The disadvantages described above are partially eliminated through the use of two-screw extruders, e.g., the dependence between throughput and speed enables an adjustment to several material specifications. Compounding options are also improved.

Such systems are disclosed in WO 86/06321, for example, in which a discontinuous extruder is used, or in WO 02/02293, in which a continuous two-screw extruder is used.

Despite this fact, the disadvantages described above persist in part, and it also remains necessary to use a plasticization extruder with further improved compounding and degassing options along with shorter retention times, and above all, a shorter overall length.
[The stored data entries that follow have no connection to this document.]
/-- Sections 1.7, 2.7, 3.8, 4.7, 5.9, 6.8, 7.9, 8.10, 9.8, 10.7, 11.2: what a warm reset leaves in JOINED, block by
block. RESTART's begins when its response has been sent (log 8); the pin begins one at once, and a RESTART pending
then is cleared with it, which is the model's choice (log 45). And: 1.7 (R20): what a warm reset makes of each lot
record: a lot with an open insertion goes to HELD with a RESTART entry and resume step STAGING, a staging lot without
one is QUEUED, and every other lot is kept. -/
def Obligations.WarmResetBlockByBlock : Prop :=
  (∀ (byPin : Option (BitVec 5)) (s : State), s.dev.ctp.hold = .running → s.dev.ctp.device = .joined →
    (byPin ≠ none ∨ s.dev.ctp.restartPending = true) →
    ∃ t, exec (.warmReset byPin) s = .next t ∧ t.pending = s.pending ∧
      t.dev.ctp.hold = .warm ∧ t.dev.ctp.waiting = [] ∧ t.dev.ctp.restartPending = false ∧
      t.dev.ctp.device = .joined ∧ t.dev.ctp.config = s.dev.ctp.config ∧
      t.dev.ctp.joinClock = s.dev.ctp.joinClock ∧ t.dev.ctp.frameErrors = s.dev.ctp.frameErrors ∧
      t.dev.ctp.floorBank = s.dev.ctp.floorBank ∧ t.dev.ctp.handlerBank = s.dev.ctp.handlerBank ∧
      t.dev.ctp.testerBank = s.dev.ctp.testerBank ∧
      t.dev.lmg.sequence = s.dev.lmg.sequence ∧
      t.dev.tpt = { Tpt.reset with mask := s.dev.tpt.mask, lastClosed := s.dev.tpt.lastClosed } ∧
      t.dev.hpt = { Hpt.reset with
        pass := s.dev.hpt.pass, passHandler := s.dev.hpt.passHandler, intake := s.dev.hpt.intake } ∧
      t.dev.tpm = Tpm.reset ∧
      t.dev.fli.station = s.dev.fli.station ∧ t.dev.fli.rxErrors = s.dev.fli.rxErrors ∧
      t.dev.fli.queue = [] ∧ t.dev.fli.slot = none ∧ t.dev.fli.score = 0 ∧
      t.dev.fli.peers = Vector.replicate 32 ⟨.unheard, none⟩ ∧
      t.dev.asu = { Asu.reset with table := vmap entryUnknown s.dev.asu.table } ∧
      t.dev.hdu.table = s.dev.hdu.table.map (fun e =>
        if e.origin = ownStation s.dev then e else { e with stale := true }) ∧
      t.dev.hdu.ownTag = s.dev.hdu.ownTag ∧ t.dev.hdu.holdsInPlay = [] ∧ t.dev.hdu.liftsInPlay = [] ∧
      t.dev.rlu.counter = s.dev.rlu.counter ∧
      t.dev.rlu.records = s.dev.rlu.records.map (fun r =>
        if r.state = .delayed then { r with timer := some (minutes (cfg s.dev).releaseDelay) } else r) ∧
      t.dev.pins.feed = false ∧ t.dev.hpt.effRun = false ∧ t.dev.lines = s.dev.lines) ∧
  (∀ (byPin : Option (BitVec 5)) (s : State) (i : Fin 8) (l : Lot), s.dev.ctp.hold = .running →
    s.dev.ctp.device = .joined → (byPin ≠ none ∨ s.dev.ctp.restartPending = true) → lotAt s.dev i = some l →
    ∃ t m, exec (.warmReset byPin) s = .next t ∧ lotAt t.dev i = some m ∧
      (l.opened = true → m.state = .held ∧ m.resume = some .staging ∧ m.passStarted = false ∧
        m.opened = true ∧ m.step = l.step ∧ m.acc = l.acc ∧ m.sticky = l.sticky ∧ m.marks = l.marks ∧
        m.stats = l.stats ∧ m.summary = l.summary ∧ m.fedCounts = l.fedCounts ∧ m.runTime = l.runTime ∧
        holdsLot m = true ∧ (l.state ≠ .held → m.unseen = true) ∧
        (l.holds.all (fun e => e.key != .restart) = true → l.holds.length < 6 →
          m.holds = l.holds ++ [⟨.restart, l.cur, now s.dev, 1, false⟩] ∧ m.overflow = l.overflow)) ∧
      (l.opened = false → l.state = .staging → m = { l with state := .queued }) ∧
      (l.opened = false → l.state ≠ .staging → m = l))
The object of the invention is to eliminate these disadvantages. In particular, the plasticization extruder is to be characterized by a high throughput capacity at a low overall length, good mixing and degassing characteristics, gentle treatment and short processing time.

This object is achieved via the method according to claim 1, as well as the system according to claim 9, wherein a continuously operating multi-screw extruder with screw shanks arranged on a rim line is used.

Additional embodiments are described in the specification below.

Possible thermoplastics include polycondensates, e.g., polyester, polyamide, polycarbonates and their copolymers and blends or polyolefins, e.g., polyethylene, polypropylene and their copolymers and blends. However, all thermoplastics can basically be used, as long as their rheological and thermal properties permit use in an injection molding process.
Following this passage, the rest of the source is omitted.